It happened at midnight. I was about to go to sleep when suddenly, the good sweet country air was replaced by the sour cloying scent of skunk.
It is difficult to describe how strong the smell was, but it was bad. The chemicals began to burn my throat.
Jenny’s bedroom door slammed, and I met her in the hall. She was clutching a pillow and blanket. “Is the skunk smell bad in your room too?” I asked.
“Yes,” she said. “I thought maybe it was worse in my room because the window was open, so I’m going to try sleeping downstairs.”
“It’s really bad in my room too,” I said.
“It’s really bad right here where I’m standing,” said Jenny. She ventured downstairs and found that the living room also reeked.
I lay in bed for a long time, unable to sleep. I put on perfume. I prayed God would help me sleep despite the smell. I tried imagining that I LIKED the smell of skunks. Eventually I drifted off, but all night long I kept waking up and smelling it.
…
I’ve rarely been so happy to leave for school at 7:15 am. “Clean, fresh air!” I exclaimed as we pulled out of the driveway. “Were you kept awake by the skunk smell last night?” I asked Ben.
“So a skunk did spray,” said Ben. “I wasn’t sure if that actually happened or if I dreamed it.”
“Man, I still smell it on me,” I said, sniffing my sweater.
“Really?” Ben asked.
“Yeah,” I said. “I have a pretty sensitive sense of smell.”
“I hear that pregnant women have extra sensitive senses of smell,” said Ben.
“…..but….I’m not pregnant….”
“I mean, if you ever are pregnant it will probably be really bad for you.”
“Oh.”
…
I was sort of paranoid that everyone at school could smell the skunk on me. I kept getting whiffs, especially when I opened my backpack.
Mom sent me a text: “I think the skunk sprayed into the intake vent of the furnace.”
That made sense. I told Ben this theory when we were driving home.
“That would explain why it wasn’t as bad in our room. We had our vents closed,” he said.
Then he added, “when I got to my first class, the guy behind me said, “phew! Why does it smell like skunk in here?”
We laughed.
…
When we got home, I walked in the back door while Ben went to get the paper. A wall of smell greeted me, and I dashed back outside.
“What do we do?” I asked Ben. I was seriously considering calling up my Aunt Bonnie and asking if I could go take a nap at her house.
“Is it really that bad?” Ben asked.
“Yes,” I said. “It didn’t seem so bad this morning because we’d gotten used to it during the night.”
He went in, and agreed with me that it was really, really bad. We went around opening all the available windows and doors. Ben went up to the attic to get fans. Incidentally the attic ladder was having issues, and one of the spring/hinge combos broke completely off.
Just another joyous event to add to our day.
Ben managed to balance on the wobbly ladder and find a fan. I turned on the bathroom fans and the fan above the stove, and febreezed the house. Then I went outside to eat my lunch in the fresh air.
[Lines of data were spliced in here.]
-- ==== Sys2Proof/Machine/RegMap.lean ====
section
/-!
DEFINITION. The register map: every field map of the specification's register pages as data (offset, array count and
stride, and for each field its place, access code, the boundary at which a committed value comes into force, and
its reset value), and the table windows' entry layouts. Reserved bits are those no field names (R9, R10, R424, R451).
-/
namespace Sys2Proof.Machine

/-- The access codes of Table 0.4 (R9). -/
inductive Access where
  | rw | ro | wo | w1c | w1s | rwa
  deriving DecidableEq, Repr

/-- The boundaries at which committed values come into force (R428 and the pages' chapters). `hub` is
the commit itself. -/
inductive Boundary where
  /-- in force from the commit -/
  | hub
  /-- the engine's next transmit frame -/
  | txFrame
  /-- the next common transmit multiframe -/
  | multiframe
  /-- the engine's next received frame with MFAS = 0; of receive keys, the course's next frame received -/
  | rxFrame
  /-- the next codeword boundary -/
  | codeword
  /-- the next pilot boundary -/
  | pilot
  /-- the next transform-block boundary -/
  | block
  /-- the next relay lane frame tick -/
  | tick
  /-- the next course frame boundary -/
  | courseFrame
  /-- the entry to PREP of a relighting commit, or the commit itself in DARK -/
  | relight
  /-- the next item boundary of each queue; of the request engine, its next request -/
  | item
  /-- within 1 ms of the commit -/
  | ms
  deriving DecidableEq, Repr

/-- One field of a register or of a table entry word: its place, its access code, its boundary, and its reset value
`rst + inst × rstInst + index × rstIdx`. -/
structure FieldSpec where
  lsb : Nat
  width : Nat
  acc : Access
  bnd : Boundary
  rst : Int
  rstInst : Int
  rstIdx : Int
  deriving DecidableEq, Repr

/-- A register, or an array of `count` registers `stride` bytes apart. -/
structure RegSpec where
  off : Nat
  count : Nat
  stride : Nat
  fields : List FieldSpec
  deriving DecidableEq, Repr

/-- Tables 1.6, 1.7. -/
def page00E : List RegSpec :=
  [⟨0x040, 220, 4, [⟨0, 10, .ro, .hub, 0, 0, 0⟩,
      ⟨10, 10, .ro, .hub, 0, 0, 0⟩,
      ⟨30, 1, .w1c, .hub, 0, 0, 0⟩,
      ⟨31, 1, .w1c, .hub, 0, 0, 0⟩]⟩,
   ⟨0x3B0, 1, 4, [⟨0, 1, .wo, .hub, 0, 0, 0⟩]⟩]

/-- Table 1.14. -/
def page00F : List RegSpec :=
  [⟨0x040, 1, 4, [⟨0, 5, .ro, .hub, 0, 0, 0⟩]⟩,
   ⟨0x044, 1, 4, [⟨0, 5, .ro, .hub, 0, 0, 0⟩]⟩,
   ⟨0x048, 1, 4, [⟨0, 5, .ro, .hub, 0, 0, 0⟩]⟩,
   ⟨0x04C, 1, 4, [⟨0, 5, .rw, .hub, 0, 0, 0⟩]⟩,
   ⟨0x050, 1, 4, [⟨0, 16, .ro, .hub, 0, 0, 0⟩,
      ⟨16, 16, .ro, .hub, 0, 0, 0⟩]⟩,
   ⟨0x054, 1, 4, [⟨0, 16, .ro, .hub, 1600, 0, 0⟩,
      ⟨16, 16, .rwa, .hub, 1600, 0, 0⟩]⟩,
   ⟨0x058, 1, 4, [⟨0, 5, .ro, .hub, 16, 0, 0⟩,
      ⟨8, 5, .rwa, .hub, 4, 0, 0⟩]⟩]

/-- Table 2.10. -/
def pages100 : List RegSpec :=
  [⟨0x040, 1, 4, [⟨0, 1, .rw, .hub, 0, 0, 0⟩,
      ⟨1, 1, .rwa, .relight, 0, 0, 0⟩]⟩,
   ⟨0x044, 1, 4, [⟨0, 3, .ro, .hub, 0, 0, 0⟩,
      ⟨3, 1, .ro, .hub, 0, 0, 0⟩,
      ⟨4, 1, .ro, .hub, 0, 0, 0⟩,
      ⟨16, 16, .ro, .hub, 0, 0, 0⟩]⟩,
   ⟨0x048, 1, 4, [⟨0, 1, .w1c, .hub, 0, 0, 0⟩,
      ⟨1, 1, .w1c, .hub, 0, 0, 0⟩,
      ⟨2, 1, .w1c, .hub, 0, 0, 0⟩,
      ⟨3, 1, .w1c, .hub, 0, 0, 0⟩,
      ⟨4, 1, .w1c, .hub, 0, 0, 0⟩,
      ⟨5, 1, .w1c, .hub, 0, 0, 0⟩,
      ⟨6, 1, .w1c, .hub, 0, 0, 0⟩,
      ⟨7, 1, .w1c, .hub, 0, 0, 0⟩]⟩]

/-- Table 2.11. -/
def pages101 : List RegSpec :=
  [⟨0x040, 1, 4, [⟨0, 2, .rwa, .relight, 2, 0, 0⟩,
      ⟨8, 6, .rwa, .relight, 63, 0, 0⟩,
      ⟨16, 10, .rwa, .relight, 650, 0, 0⟩]⟩,
   ⟨0x044, 1, 4, [⟨0, 10, .rwa, .relight, 640, 0, 0⟩]⟩,
   ⟨0x048, 1, 4, [⟨0, 28, .ro, .hub, 0, 0, 0⟩]⟩,
   ⟨0x04C, 1, 4, [⟨0, 16, .ro, .hub, 0, 0, 0⟩]⟩]

/-- Table 2.12. -/
def pages102 : List RegSpec :=
  [⟨0x040, 1, 4, [⟨0, 13, .rw, .hub, 100, 0, 0⟩,
      ⟨16, 7, .rw, .hub, 10, 0, 0⟩]⟩,
   ⟨0x044, 1, 4, [⟨0, 13, .ro, .hub, 0, 0, 0⟩]⟩]

/-- Table 2.13. -/
def pages103 : List RegSpec :=
  [⟨0x040, 1, 4, [⟨0, 5, .rwa, .txFrame, 5, 0, 0⟩]⟩,
   ⟨0x044, 1, 4, [⟨0, 8, .rwa, .txFrame, 64, 0, 0⟩]⟩,
   ⟨0x048, 1, 4, [⟨0, 15, .rwa, .hub, 32767, -2, 0⟩,
      ⟨16, 15, .rwa, .hub, 32766, -2, 0⟩]⟩]

/-- Table 2.14. -/
def pages104 : List RegSpec :=
  [⟨0x040, 1, 4, [⟨0, 1, .rwa, .txFrame, 1, 0, 0⟩,
      ⟨1, 1, .rwa, .txFrame, 1, 0, 0⟩,
      ⟨2, 1, .rwa, .hub, 0, 0, 0⟩,
      ⟨3, 1, .rwa, .hub, 0, 0, 0⟩]⟩,
   ⟨0x044, 1, 4, [⟨0, 1, .ro, .hub, 0, 0, 0⟩,
      ⟨1, 1, .ro, .hub, 0, 0, 0⟩,
      ⟨2, 1, .ro, .hub, 0, 0, 0⟩,
      ⟨3, 1, .ro, .hub, 0, 0, 0⟩,
      ⟨8, 8, .ro, .hub, 0, 0, 0⟩]⟩,
   ⟨0x048, 4, 4, [⟨0, 12, .rwa, .txFrame, 0, 0, 0⟩]⟩,
   ⟨0x058, 1, 4, [⟨0, 12, .rw, .hub, 0, 0, 0⟩]⟩,
   ⟨0x05C, 1, 4, [⟨0, 18, .rw, .hub, 0, 0, 0⟩]⟩]

/-- Table 2.15. -/
def pages105 : List RegSpec :=
  [⟨0x040, 1, 4, [⟨0, 10, .rwa, .txFrame, 256, 0, 0⟩]⟩,
   ⟨0x044, 1, 4, [⟨0, 32, .ro, .hub, 0, 0, 0⟩]⟩,
   ⟨0x048, 1, 4, [⟨0, 16, .rw, .hub, 1024, 0, 0⟩,
      ⟨31, 1, .wo, .hub, 0, 0, 0⟩]⟩,
   ⟨0x04C, 1, 4, [⟨0, 1, .rwa, .txFrame, 1, 0, 0⟩,
      ⟨1, 1, .ro, .hub, 0, 0, 0⟩]⟩]

/-- Table 3.5. -/
def pages108 : List RegSpec :=
  [⟨0x040, 1, 4, [⟨0, 1, .rw, .hub, 0, 0, 0⟩]⟩,
   ⟨0x044, 1, 4, [⟨0, 2, .rwa, .block, 2, 0, 0⟩,
      ⟨8, 6, .rwa, .block, 63, 0, 0⟩,
      ⟨16, 10, .rwa, .block, 650, 0, 0⟩]⟩,
   ⟨0x048, 1, 4, [⟨0, 10, .rwa, .block, 640, 0, 0⟩]⟩,
   ⟨0x04C, 1, 4, [⟨0, 28, .ro, .hub, 0, 0, 0⟩]⟩,
   ⟨0x050, 1, 4, [⟨0, 1, .ro, .hub, 0, 0, 0⟩,
      ⟨1, 1, .ro, .hub, 0, 0, 0⟩,
      ⟨2, 19, .ro, .hub, 0, 0, 0⟩]⟩]

/-- Table 3.6. -/
def pages109 : List RegSpec :=
  [⟨0x040, 4, 4, [⟨0, 8, .ro, .hub, 0, 0, 0⟩]⟩,
   ⟨0x050, 1, 4, [⟨0, 32, .ro, .hub, 0, 0, 0⟩]⟩,
   ⟨0x054, 1, 4, [⟨0, 16, .rw, .hub, 1024, 0, 0⟩,
      ⟨31, 1, .wo, .hub, 0, 0, 0⟩]⟩]

/-- Table 3.7. -/
def pages10A : List RegSpec :=
  [⟨0x040, 4, 4, [⟨0, 12, .rwa, .block, 0, 0, 0⟩]⟩,
   ⟨0x050, 1, 4, [⟨0, 1, .rwa, .block, 1, 0, 0⟩,
      ⟨1, 1, .rwa, .block, 1, 0, 0⟩]⟩,
   ⟨0x054, 1, 4, [⟨0, 1, .ro, .hub, 0, 0, 0⟩,
      ⟨1, 1, .ro, .hub, 0, 0, 0⟩,
      ⟨2, 1, .ro, .hub, 0, 0, 0⟩,
      ⟨8, 8, .ro, .hub, 0, 0, 0⟩]⟩,
   ⟨0x058, 2, 4, [⟨0, 16, .ro, .hub, 0, 0, 0⟩,
      ⟨16, 16, .ro, .hub, 0, 0, 0⟩]⟩]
Julie the cat climbed onto my lap, and I congenially petted her. But the smell. The skunk smell. It was here, again. I sniffed the cat. Phew!
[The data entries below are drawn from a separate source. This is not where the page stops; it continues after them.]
/-- A microcode instruction as a thread issues it, by its class (Table 8.2). EXTRACT loads `count` + 1 bytes, KEY appends `bits` + 1 bits; a branch is taken where its register is 0, or is
not; LAYER tells whether the layer is an IPv4 or IPv6 header, 0 for neither; RESULT takes a register, or with none the last lookup result. -/
inductive ParseInsn where
  | extract (dst : Fin 16) (offset : Src) (count : Fin 8)
  | alu (op : AluOp) (dst a : Fin 16) (b : Src)
  | branch (r : Fin 16) (ifZero : Bool)
  | layer (start length : Src) (ip : Nat)
  | key (r : Fin 16) (bits : Fin 64)
  | lookupEm (profile : Byte)
  | lookupWc (profile : Byte)
  | flag (frag len : Bool)
  | result (r : Option (Fin 16))
  | recirc
  | finish
  deriving DecidableEq, Repr

/-- Where a memory word lies (Table 18.7): HBM or SRAM, its 64-byte unit, and its place in the stacks or its array row. -/
structure MemRef where
  sram : Bool
  addr : BitVec 31
  stack : BitVec 2
  channel : BitVec 4
  pc : BitVec 1
  bank : BitVec 5
  row : BitVec 17
  deriving DecidableEq, Repr

/-- A consumer of poisoned data (Table 18.2). -/
inductive Consumer where
  | parallax
  | egress
  | capture (engine : Fin 8)
  | hostRead
  | queueItem (q : Fin 32)
  | request
  | keyStore (slot : BitVec 11)
  | ruleTable
  | flowContext
  | chordMemory
  | skewStore
  | firmware
  | microcode (bank : Fin 2)
  deriving DecidableEq, Repr

/-- A value that belongs to the event of a command and that the block finds from its own state: the command carries nothing for it. -/
inductive Found where
  | found
  deriving DecidableEq, Repr

/-- What happens to the PCIe link and its function (R418, R419, R447, R457): the link up or down; an error that AER logs; a write of the power state, of the MSI-X control bits, or of an
entry of the MSI-X table. -/
inductive PcieChange where
  | up
  | down
  | error (correctable : Bool)
  | power (d3hot : Bool)
  | msixControl (enable masked : Bool)
  | msixEntry (entry : Fin 2048) (addr : BitVec 64) (data : BitVec 32) (masked : Bool)
  deriving DecidableEq, Repr

/-- What background tracking of a class has come to: the lanes' offsets and gains, and the other values (R362, R368). -/
structure LineTracked where
  lanes : List (Int × Int)
  others : List Int
  deriving DecidableEq, Repr

/-- A state of the PTP servo with PTP_CFG.EN = 1 (R348). -/
inductive PtpServo where
  | listening | acquiring | locked | holdover
  deriving DecidableEq, Repr

/-- The device's own timestamps of a PTP exchange, 2^-16 ns (Table 12.5): its receipt of the Sync and its sending of the Delay_Req. -/
structure PtpStamps where
  sync : Int
  delayReq : Int
  deriving DecidableEq, Repr

/-- What a 1 ms window of the front end has come to beside its levels: the samples out of range, and the IQ estimates that tracking has reached, gain in 0.001 dB and
phase in 0.001° (R77, R80). -/
structure FrontWindow where
  count : Nat
  gainX : Int
  phaseX : Int
  gainY : Int
  phaseY : Int
  deriving DecidableEq, Repr

/-- The frequency offset that an engine's carrier loop has estimated, in 0.1 MHz (R115). -/
structure FreqEstimate where
  engine : Fin 8
  offset : Int
  deriving DecidableEq, Repr

/-- The phase at which an engine's running alignment search has passed; none, where a phase carried over HOLD is confirmed (R151). -/
structure PhaseFound where
  engine : Fin 8
  phase : Option Nat
  deriving DecidableEq, Repr

/-- The levels of SYNC and INFO that a relay lane has received at two positions exactly 71,680 symbols apart (R396). -/
structure LaneHeads where
  lane : Fin 4
  first : List Nat
  second : List Nat
  deriving DecidableEq, Repr

/-- A latch register of an event group (R424, R455): GRP_LATCH[g] of page 0x021, or EV_LATCH of a page's header. -/
inductive LatchRef where
  | group (g : Fin 32)
  | header (page : BitVec 12)
  deriving DecidableEq, Repr

/-- An access to the shared-memory window (R429): a read of some bytes, with whether memory integrity marked them as poisoned, or a write. -/
inductive WinAccess where
  | read (off : BitVec 30) (count : BitVec 13) (poisoned : Bool)
  | write (off : BitVec 30) (bytes : List Byte)
  deriving DecidableEq, Repr

/-- The table windows, by block: pages 0x091, 0x0A1, 0x240, 0x280, 0x291, 0x301, 0x341, 0x380, 0x030 and 0x0B1 (R562). -/
inductive TblWindow where
  | sidereal | drone | course | parallax | cipher | parse | sched | relay | perf | collim
  deriving DecidableEq, Repr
I tried to get her to relinquish her seat on my lap, and she clawed me.
Poor thing.
…
Mom and Jenny returned from picking strawberries. “Wow it stinks! Did the skunk spray again?” they asked as they walked in the door.
“No, it just didn’t seem so bad this morning when you were used to it,” I said. “I think I know what happened. I think the cat was protecting her kittens…”
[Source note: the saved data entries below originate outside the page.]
-- ==== Sys2Proof/Machine/Fields.lean ====
section
/-!
DEFINITION. A name for every field of the specification's field maps: REGISTER_FIELD in the specification's spelling
(the block's name before it where two pages share a register name), as a place in the cell space of `Machine/Cells.lean`. Array
registers and the registers of numbered blocks take their numbers as arguments.
-/
namespace Sys2Proof.Machine

/-- The cell of the register at byte offset `off` of page `page`. -/
abbrev regCell (page off : Nat) : Nat := page * 1024 + off / 4

/-- A field: the cell that holds it, its least significant bit and its width. -/
structure Field where
  cell : Nat
  lsb : Nat
  width : Nat
  deriving DecidableEq, Repr

/-- The running counter behind a register that shows a snapshot copy (R562): a cell of its own. -/
abbrev Field.run (f : Field) : Field := ⟨f.cell + 0x400000, f.lsb, f.width⟩

/-- The base cell of lane block `x`: client lane `x` for `x < 64`, relay lane `x − 64` (port × 4 + lane) above (R417). -/
abbrev laneCell (x : Nat) : Nat :=
  if x < 64 then regCell (0x2C0 + x) 0x200 else regCell (0x381 + (x - 64) / 4) (0x080 + 0x40 * ((x - 64) % 4))

/-- The base cell of PRBS block `i`: client lane L is block L, lane l of relay port p is block 64 + 4p + l (R413). -/
abbrev knaefCell (i : Nat) : Nat := regCell (0x390 + i / 8) (0x040 + 0x40 * (i % 8))

/-- The cell of word `w` of entry `i` of table `t`; the entries of bank 1 of a banked table lie 2^19 above. -/
abbrev tableCell (t i w : Nat) : Nat := 0x1000000 + (t * 1048576 + i) * 64 + w

namespace Reg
“I know what happened,” said Jenny, interrupting me. “The skunk sprayed all over that section of the porch…”
“Even reaching the intake vent of the furnace,” Mom added.
“and the cat reeked,” Jenny finished.
“Yeah, I smelled her,” I said.
“I’ve already washed her in peroxide three times,” said Mom.
“She keeps following us around, meowing, wanting us to get the smell off of her,” Jenny added.
…
Someone stopped at the store to get extra peroxide, and I mixed it with baking soda and dish soap and began scrubbing the yellow stains that spattered the vinyl siding of the porch.
Slowly but surely the smell receded. It’s at manageable levels now, no longer burning my throat. But if you hang around me this week and I smell like skunk, please forgive me.
Moral: If you have a problem with skunks eating your catfood, and with cats attacking said skunks, it may be best to keep the food well away from any intake vents.